Competition was stiff for Colorado’s Project LAUNCH funding. Eleven communities submitted letters of interest within a 48-hour period. The Adams County proposal, which focuses on Spanish-speaking families in the southern portion of the county, ultimately won out.

But the story didn’t end there. The outsized interest in early childhood mental health — along with the success of an earlier Project LAUNCH site in Weld County — inspired a first-of-its-kind effort by eight private funders to replicate the program in four other Colorado communities.

That initiative — called LAUNCH Together — last fall awarded a total of $8 million to grantees in Denver, Pueblo, Jefferson County and, working as one team, Chaffee and Fremont counties. The private funders include seven foundations and one health care provider.

“We were not trying to prove that a privately funded model could do this better,” said Colleen Church, director of programs for the Caring for Colorado Foundation, one of the funders. “We were really building off what had worked.”

She said interest in early childhood mental health had been growing among funders for several years, elevating it to the level of traditional child health priorities such as ensuring kids have access to medical care and are fully immunized.

The funders hired a Denver-based organization called Early Milestones Colorado to lead the privately funded effort.

While the details differ in the five communities participating in Project LAUNCH and LAUNCH Together, the primary strategies are the same. They involve special training for preschool teachers, parents and the staff of home visiting programs, which send professionals to work with parents of babies or young children. The idea is to help the adults with whom children interact learn how to foster social and emotional skills in kids, and spot red flags that might require outside help.

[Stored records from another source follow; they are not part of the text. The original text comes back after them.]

-- ==== Sys2Proof/Certificates/Slice0/Obligations.lean ====
section
/-! DEFINITION. What is claimed of the machine, for the provers. The statements follow the chapters of the spec: encodings and steps,
operands, each family of instructions, the events, and what every step keeps. -/
section

open Sys2Proof Sys2Proof.Machine

/-- Reading and encoding agree on words written out from R53 and R61: IADD.32x2 v3 = v1 + v2, MOVI s5 = 7
and LD.64 v6 at v4 + 16, each with guard p7. -/
def Obligations.DecodeSamples : Prop :=
  decode 16 false 0b0000000000_111_0_000_00000000011_00000000001_00000000010_11010001000_010
      = .ok (.iadd { g := { p := 7, inv := false, uni := false }, lra := false, lrb := false, lrc := false, d := 3, a := 1, b := 2
                     c := 1672, cmp := 2 })
    ∧ decode 16 false 0b0000101000_111_0_0_11000000101_11010001000_000_000000000000000000000111
      = .ok (.movi { g := { p := 7, inv := false, uni := false }, lra := false, d := 1541, a := 1672, cmp := 0, imm := 7 })
    ∧ decode 16 false 0b0100000000_111_0_00_00000000110_00000000100_00000_011_000000000000010000
      = .ok (.ld { g := { p := 7, inv := false, uni := false }, lrd := false, lra := false, d := 6, a := 4, ord := 0, sz := 3
                   ofs := 16 })

/-- Decoding an encoded instruction gives it back, for every instruction of the opcode map that passes the field and operand checks
(R53, R61, R63). -/
def Obligations.EncodeDecode : Prop :=
  ∀ (w : Nat) (i : Instr), i.hasWord = true → i.wf w = true → decode w (instrGuard i).uni (encode i) = .ok i

/-- An assigned word is the encoding of the instruction read from it, whatever its UNI bit: no bit of a word is dropped (R53). -/
def Obligations.DecodeEncode : Prop :=
  ∀ (uni : Bool) (w : Word) (i : Instr), decodeOpcode uni w = some i → encode i = w ∧ i.hasWord = true ∧ (instrGuard i).uni = uni

/-- A header that passes the header check reads back from its word, and its word is marked as a header (R40). -/
def Obligations.HeaderRoundTrip : Prop :=
  ∀ h : Header, h.cls < 8 → h.cnt < 16 → h.gap < 8 → (h.uni >>> (h.cnt + 1)) = 0 →
    isHeader (packHeader h) = true ∧ readHeader (packHeader h) = h ∧ headerFails (packHeader h) = []

/-- A step runs the turn that the agenda names: where that is the issue of round n, and word ix of its clause decodes to i, the step is exec
of i with n as the issuing round, while no other round of its quadrant stands unstalled in a clause (R44, R81), whether its access takes
effect at once or is left pending; where it is an event, the step is exec of the event (R389 leaves the order of independent steps open),
but that only time passes for a clause selection while the quadrant must complete a clause. The agenda is the model's own (DESIGN CHOICE,
log entries 2 and 3), and so is which stalled rounds must complete theirs first (DEDUCED, log entry 65). -/
def Obligations.StepRunsTurn : Prop :=
  (∀ (s : State) (n : Nat) (late : Bool) (ts : List Turn) (r : Round) (uni : Bool) (w : Word) (i : Instr),
    s.agenda = (if late then .late n else .issue n) :: ts → s.rounds[n]? = some r → r.nextWord = some (uni, w) → r.issues = true →
      s.quadrantBusy n r = false → decode r.width uni w = .ok i → step s = exec i { s with cur := n, late := late, agenda := ts })
  ∧ (∀ (s : State) (e : Instr) (ts : List Turn),
    let s1 : State := { s with agenda := ts }
    s.agenda = .event e :: ts → e.hasWord = false →
      ((∀ c q k, e = .clauseSelect c q k → s1.mustComplete c q = false) → step s = exec e s1)
        ∧ (∀ c q k, e = .clauseSelect c q k → s1.mustComplete c q = true → step s = .next (s1.tick k)))

/-- A word that the decoder does not admit traps when it issues, with ILLEGAL_OPCODE, ILLEGAL_FIELD or ILLEGAL_OPERAND (R63). The checks
of R63 come before a clause begins, so no run reaches this: that the word of a clause already begun traps so is the model's choice
(DEDUCED, log entry 27). -/
def Obligations.UndecodedTraps : Prop :=
  ∀ (s : State) (n : Nat) (ts : List Turn) (r : Round) (uni : Bool) (w : Word) (e : DecodeError),
    s.agenda = .issue n :: ts → s.rounds[n]? = some r → r.nextWord = some (uni, w) → r.issues = true → s.quadrantBusy n r = false →
      decode r.width uni w = .error e →
        ∃ t p, step s = .next t ∧ (t.rounds[n]?.map (fun q => q.status)) = some (.parked p) ∧ p.canStep = false
          ∧ p.trap.cause = (match e with | .illegalOpcode => 0x01 | .illegalField _ _ => 0x02 | .illegalOperand _ => 0x03)

/-- What reset leaves (R337, R342, R223): no partition, no node, no team and no round; no function ready; LIMIT 6,000, CLK 17 and NOW 0;
and every core's SPARE 16 with RETIRED 0. It meets the invariants that every step keeps: the ranges of LIMIT and CLK (R342), memory in its
canonical form, which is the model's, and the shape of every round. -/
def Obligations.ResetState : Prop :=
  State.reset.parts = [] ∧ State.reset.nodes = [] ∧ State.reset.teams = [] ∧ State.reset.rounds = []
    ∧ (∀ w b, State.reset.isReady w b = false)
    ∧ State.reset.package.limit = 6000 ∧ State.reset.package.clk = 17 ∧ State.reset.package.watts = 0
    ∧ (∀ c, (State.reset.core c).spare = 16 ∧ (State.reset.core c).retired = 0)
    ∧ MemoryOk State.reset ∧ PowerOk State.reset ∧ RoundsOk State.reset

/-- Reading an operand (R47, R83, R84): `zero` is 0 in every lane, `lane` the lane's number, an s register one value in every lane, and
a v register that holds no rows 0. -/
def Obligations.OperandReads : Prop :=
  ∀ (s : State) (r : Round) (c : Code) (l : Nat), l < 64 →
    (operand c = .zero → laneOf (readOperand s r c) l = 0)
      ∧ (operand c = .special .lane → laneOf (readOperand s r c) l = BitVec.ofNat 64 l)
      ∧ (∀ n, operand c = .s n → laneOf (readOperand s r c) l = r.s.getD n 0)
      ∧ (∀ n, operand c = .v n → laneOf (readOperand s r c) l = laneOf (r.readV n) l)
      ∧ (∀ n, operand c = .v n → SMap.find r.v n = none → laneOf (readOperand s r c) l = 0)
      ∧ (∀ n, operand c = .t n → laneOf (readOperand s r c) l = laneOf (r.t.getD n []) l)
      ∧ (∀ k, operand c = .walker k → laneOf (readOperand s r c) l = (r.walker k).address l)

/-- Writing an operand (R47, R48, R84, R107): a v register takes the written lanes and keeps the others, an s register takes the lowest
lane's value, `zero` discards, and a write in no lane changes nothing. -/
def Obligations.OperandWrites : Prop :=
  ∀ (m : Mask) (c : Code) (x : Lanes) (r : Round),
    (m = 0 → writeOperand m c x r = r)
      ∧ (operand c = .zero → writeOperand m c x r = r)
      ∧ (∀ n l, operand c = .v n → m ≠ 0 → l < 64 →
          laneOf ((writeOperand m c x r).readV n) l = if m.getLsbD l then laneOf x l else laneOf (r.readV n) l)
      ∧ (∀ n k, operand c = .v n → k ≠ n → (writeOperand m c x r).readV k = r.readV k)
      ∧ (∀ n l, operand c = .s n → n < r.s.length → lowestLane m = some l → (writeOperand m c x r).s = r.s.set n (laneOf x l)
          ∧ (writeOperand m c x r).s.getD n 0 = laneOf x l)

/-- The guard (R45) and predicate writes (R107, R117): p7 is true in every lane and discards writes; another predicate changes in the
written lanes only; an uninverted guard of p7 passes the current mask. -/
def Obligations.GuardAndPredicates : Prop :=
  ∀ (r : Round) (g : Guard) (n : Nat) (m x : Mask),
    r.pred 7 = BitVec.allOnes 64 ∧ r.setPred 7 m x = r
      ∧ (n < 7 → n < r.p.length → (r.setPred n m x).pred n = ((r.pred n &&& ~~~m) ||| (x &&& m)))
      ∧ (∀ k, k ≠ n → (r.setPred n m x).pred k = r.pred k)
      ∧ (g.uni = false → g.inv = false → g.p = 7 → r.passing g = r.cur)
      ∧ (g.uni = false → g.inv = true → g.p = 7 → r.passing g = 0)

There are also efforts to get new mothers screened for depression and to make sure children are routinely screened for developmental milestones at doctor check-ups — and if problems arise, give families quick access to mental health services.

Janine Pryor, coordinator of the Chaffee County Early Childhood Council, said because of the LAUNCH Together funding, “We’re sending people to trainings that no one here could ever afford.”

Leaders of the various LAUNCH efforts say their goal is not just to alter the experience that kids and families have now at preschools, doctor’s offices and in their homes, but to make systems-level shifts that ensure changes continue after the grant money runs out.

At the same time, they want to raise public awareness about the importance of early childhood mental health and reduce the stigma that so often accompanies it.

“We’re going to try in our region to really get the word out and develop messages that will resonate with everyone,” Pryor said.